Most methods for the analysis of longitudinal data focus on narrow aspects of the picture
- Wave-on-wave transitions
- Starting point versus current position
- single spells (perhaps pooled)
- summaries such as cumulated duration
It is inherently difficult to model the whole long trajectory
- potentially many spells in different states
- the outcome of continuously operating processes over an extended period
- There are many reasons we might want to analyse or summarise whole trajectories
- Mostly exploratory: to get an overview of longitudinal data like means/distributions give an overview of cross-sectional data
Incidence of different sorts of trajectories
- defined a priori by researcher
- defined interactively by researcher
- defined by some formal method
We can simple define rules to classify all sequences - useful where the issue is clear, but complicated where the state space is large, and may rule out finding unexpected sequence types.
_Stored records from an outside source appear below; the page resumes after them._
/-- The event that the controller releases next, with its die: the head of an excluded die's buffer at once, else the
least key among the heads of the admitted dies, once every admitted die's watermark has reached it (R580, R583). -/
def State.nextRelease (s : State) : Option (Die × Event) :=
  match allDies.find? (fun d => (s.evDie d).excluded && !(s.evDie d).buffer.isEmpty) with
  | some d => ((s.evDie d).buffer.head?).map fun e => (d, { e with outOfOrder := true })
  | none =>
    let heads := allDies.filterMap fun d =>
      if (s.evDie d).excluded then none else ((s.evDie d).buffer.head?).map fun e => (d, e)
    match heads with
    | [] => none
    | x :: r =>
      let m := r.foldl (fun a b => if b.2.before a.2 then b else a) x
      if allDies.all (fun d => (s.evDie d).excluded || decide (m.2.gtc ≤ (s.evDie d).watermark)) then some m else none

/-- A die's watermark rises to the reported one, never beyond the present. -/
def State.reportMark (s : State) (d : Die) (w : Nat) : State :=
  let x := s.evDie d
  s.setEvDie d { x with watermark := max x.watermark (min w s.gtc) }

/-- Put an event into a buffer in stamp order. -/
def insertEvent (e : Event) : List Event → List Event
  | [] => [e]
  | a :: r => if e.before a then e :: a :: r else a :: insertEvent e r

/-- When a buffer has fallen below one half, one LostEvents event covers the drops of the episode (R582). -/
def State.endEpisode (s : State) (d : Die) : State :=
  let x := s.evDie d
  match x.episode with
  | none => s
  | some (n, f, l) =>
    if 2 * x.buffer.length < evCapacity d then
      s.setEvDie d { x with episode := none, buffer := insertEvent (lostEvent 0xE09 n f l) x.buffer }
    else s

/-- Release the next event in key order to queues, pins and recorder (R580, R584, R591). The operands are the
watermarks that the N-die, the C-dies and the S-die report now. -/
def eventRelease (wn w0 w1 ws : Nat) (s : State) : State :=
  let s := (((s.reportMark .n wn).reportMark .c0 w0).reportMark .c1 w1).reportMark .s ws
  match s.nextRelease with
  | none => s
  | some (d, e) =>
    let x := s.evDie d
    let t := (s.setEvDie d { x with buffer := x.buffer.drop 1 }).endEpisode d
    ((t.count48 Od.eventsReleased).deliver e).recorderTake e

def execEventRelease (markN markC0 markC1 markS : Nat) (s : State) : Res :=
  .next (eventRelease markN markC0 markC1 markS s)

/-- A die whose watermark stays more than 100 µs behind is excluded from the merge (R583). -/
def dieSilent (d : Die) (mark : Nat) (s : State) : State :=
  let x := s.evDie d
  if !x.excluded && decide (mark + 100000 < s.gtc) then
    let t := s.setEvDie d { x with excluded := true }
    (t.setNum Od.diesExcluded (s.num Od.diesExcluded ||| 2 ^ (dieNumber d))).raise 0xE09 0xF003 0x89 (dieNumber d) ((dieNumber d) + 256)
  else s

def execDieSilent (die : Die) (mark : Nat) (s : State) : Res := .next (dieSilent die mark s)

/-- A die whose watermark is within 10 µs is readmitted (R583). -/
def dieReadmit (d : Die) (mark : Nat) (s : State) : State :=
  let x := s.evDie d
  if x.excluded && decide (s.gtc ≤ mark + 10000) then
    let t := s.setEvDie d { x with excluded := false, watermark := max x.watermark (min mark s.gtc) }
    (t.setNum Od.diesExcluded (s.num Od.diesExcluded - 2 ^ (dieNumber d))).raise 0xE09 0xF003 0x89 (dieNumber d) (dieNumber d)
  else s

def execDieReadmit (die : Die) (mark : Nat) (s : State) : Res := .next (dieReadmit die mark s)

/-! ### Signals and configuration -/

/-- CoalesceTime after the first entry not yet signalled, the queue's interrupt is sent (R588). -/
def eqCoalesceTimeout (q : Nat) (s : State) : State :=
  let x := s.evQueue q
  if eqEnabled (s.eqConfig q) ∧ x.unsignalled ≠ 0 ∧ x.firstAt + leAt (s.eqConfig q) 24 4 * 1000 ≤ s.gtc then
    s.eqSignal q
  else s

def execEqCoalesceTimeout (q : Fin 256) (s : State) : Res := .next (eqCoalesceTimeout q.val s)

/-- EqKick sends the interrupt now for unsignalled entries (Table 16-9). -/
def eqKick (q : Nat) (s : State) : State := if (s.evQueue q).unsignalled = 0 then s else s.eqSignal q

def execEqKick (q : Fin 256) (s : State) : Res := .next (eqKick q.val s)

/-- The fields of an EqConfig lie in range and its reserved bits are 0 (R586 item 1). -/
def checkEqFields (b : Bytes) : Except Code Unit := do
  need (decide (byteAt b 1 ≤ 1) && decide (6 ≤ byteAt b 2) && decide (byteAt b 2 ≤ 16) && decide (byteAt b 3 ≤ 7)
    && (decide (leAt b 4 2 < 0x100) || leAt b 4 2 == 0xF00) && decide (byteAt b 6 ≤ 7) && decide (byteAt b 7 ≤ 8)
    && decide (leAt b 8 8 % 4096 = 0) && decide (byteAt b 16 ≤ 2)
    && (byteAt b 16 != 1 || (decide (byteAt b 17 ≤ 8) && decide (leAt b 18 2 < 16) && decide (1 ≤ leAt b 20 2)
        && decide (leAt b 20 2 ≤ 255)))
    && (byteAt b 16 != 2 || (decide (leAt b 18 2 < 256) && decide (leAt b 20 2 < 64)))
    && decide (1 ≤ byteAt b 22) && decide (leAt b 24 4 ≤ 10000)
    && (byteAt b 1 != 0 || decide (leAt b 8 8 + 64 * 2 ^ byteAt b 2 ≤ 2 ^ 36))) .outOfRange
  need (decide (byteAt b 0 ≤ 1) && byteAt b 23 == 0 && leAt b 28 4 == 0) .reservedBitSet

/-- The function bound to an instance: the PF for PI_000, else the virtual function that names it (R524). -/
def State.functionOf (s : State) (i : Nat) : Option Nat :=
  if i = 0 then some 0
  else (numbersFrom 1 255).find? fun n => s.num (Od.vfInstance + n - 1) == i

/-- An owner instance's or the module's own conditions (R586 item 2). -/
def State.checkEqOwner (s : State) (b : Bytes) : Bool :=
  let own := leAt b 4 2
  let pages := pagesOf (leAt b 8 8) (64 * 2 ^ byteAt b 2)
  let fn := leAt b 18 2
  if own < 0x100 then
    (if byteAt b 1 = 0 then pages.all fun p => s.pageBinding p == 0 && s.inInstance own (s.holderOf 0x0A p)
     else (s.functionOf own).isSome)
    && (byteAt b 16 != 1 || (decide (2 ≤ byteAt b 17) && s.inInstance own (s.holderOf 0x0B fn)))
    && (byteAt b 16 != 2 || s.functionOf own == some fn)
  else
    (byteAt b 1 != 0 || pages.all fun p => s.pageBinding p == 0 || s.pageBinding p == 7)
    && (byteAt b 16 != 1 || decide (byteAt b 17 ≤ 1))
    && (byteAt b 16 != 2 || fn == 0)

/-- EqConfig (R586): an Enable write checks, binds and clears the queue, or stops it. -/
def eqConfigWrite (who : Caller) (q : Nat) (b : Bytes) (s : State) : Act := do
  s.gateRange who (Od.eqConfig + q) false 0 (.bytes b)
  let old := s.eqConfig q
  need (who.role != .tenant || (leAt old 4 2 == who.inst && leAt b 4 2 == who.inst)) .notOwner
  need (!eqEnabled old || b.drop 1 == old.drop 1) .busy
  let store (t : State) : State := (t.setBlob (Od.eqConfig + q) b).bumpVersion (Od.eqConfig + q) 0
  let pages := pagesOf (leAt old 8 8) (64 * 2 ^ byteAt old 2)
  if eqEnabled b then
    if eqEnabled old then .ok (store s)
    else do
      checkEqFields b
      need (s.checkEqOwner b) .notOwner
      let len := 64 * 2 ^ byteAt b 2
      let base := leAt b 8 8
      let ps := if byteAt b 1 = 0 then (pagesOf base len).filter (fun p => s.pageBinding p == 0) else []
      let t := ps.foldl (fun u p => u.setBinding p 5) s
      let t := if byteAt b 1 = 0 then { t with mem := { t.mem with hbm := memClear t.mem.hbm base len } } else t
      .ok (store (t.setEvQueue q ⟨1, 0, 0, !ps.isEmpty⟩))
  else do
    need (decide (byteAt b 0 ≤ 1) && byteAt b 23 == 0 && leAt b 28 4 == 0) .reservedBitSet
    let t := if eqEnabled old ∧ (s.evQueue q).bound then
        pages.foldl (fun u p => if u.pageBinding p = 5 then u.setBinding p 0 else u) s
      else s
    .ok (store (t.setEvQueue q { s.evQueue q with unsignalled := 0, bound := false }))

def execEqConfig (who : Caller) (q : Fin 256) (value : Bytes) (s : State) : Res :=
  .next (s.answer who (eqConfigWrite who q.val value s))

/-- An event output pin in pulse mode deasserts after Width (R589). -/
def evtPinPulseEnd (k : Nat) (s : State) : State :=
  let p := tabGet EvPin.init s.ev.pins k
  if p.asserted ∧ field (s.num (Od.evtPinConfig + k)) 0 2 = 1 ∧ p.until_ ≤ s.gtc then
    { s with ev := { s.ev with pins := tabSet .init s.ev.pins k ⟨false, p.until_⟩ } }
  else s

def execEvtPinPulseEnd (k : Fin 4) (s : State) : Res := .next (evtPinPulseEnd k.val s)

/-- EvtPinAck 1 deasserts a latched pin (R589). -/
def evtPinAck (who : Caller) (k value : Nat) (s : State) : Act := do
  s.gateRange who (Od.evtPinAck + k) false 0 (.num value)
  if value = 1 then .ok { s with ev := { s.ev with pins := tabSet .init s.ev.pins k EvPin.init } } else .ok s

def execEvtPinAck (who : Caller) (k : Fin 4) (value : Nat) (s : State) : Res :=
  .next (s.answer who (evtPinAck who k.val value s))

/-- A host unmasks an MSI-X vector; a pending interrupt is sent (R588). -/
def msixUnmask (fn vec : Nat) (s : State) : State :=
  let k := fn * 64 + vec
  let pend := tabGet false s.ev.msixPending k
  let t := { s with ev := { s.ev with
    msixMasked := tabSet false s.ev.msixMasked k false, msixPending := tabSet false s.ev.msixPending k false } }
  if pend then t.emit (.msix fn vec) else t

def execMsixVectorUnmask (fn : Fin 256) (vector : Fin 64) (s : State) : Res := .next (msixUnmask fn.val vector.val s)

end Sys2Proof.Machine
end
We can define groups interactively: first look at the overall distribution of all sequences, and then group them according to their distribution
- Good where the average length is short and the state space is small
- Impractical with long, variable sequences with many states
Or we can use some automatic algorithm:
- most often some means of defining a similarity score between pairs of sequences,
- and using the pairwise similarity matrix to conduct a cluster analysis.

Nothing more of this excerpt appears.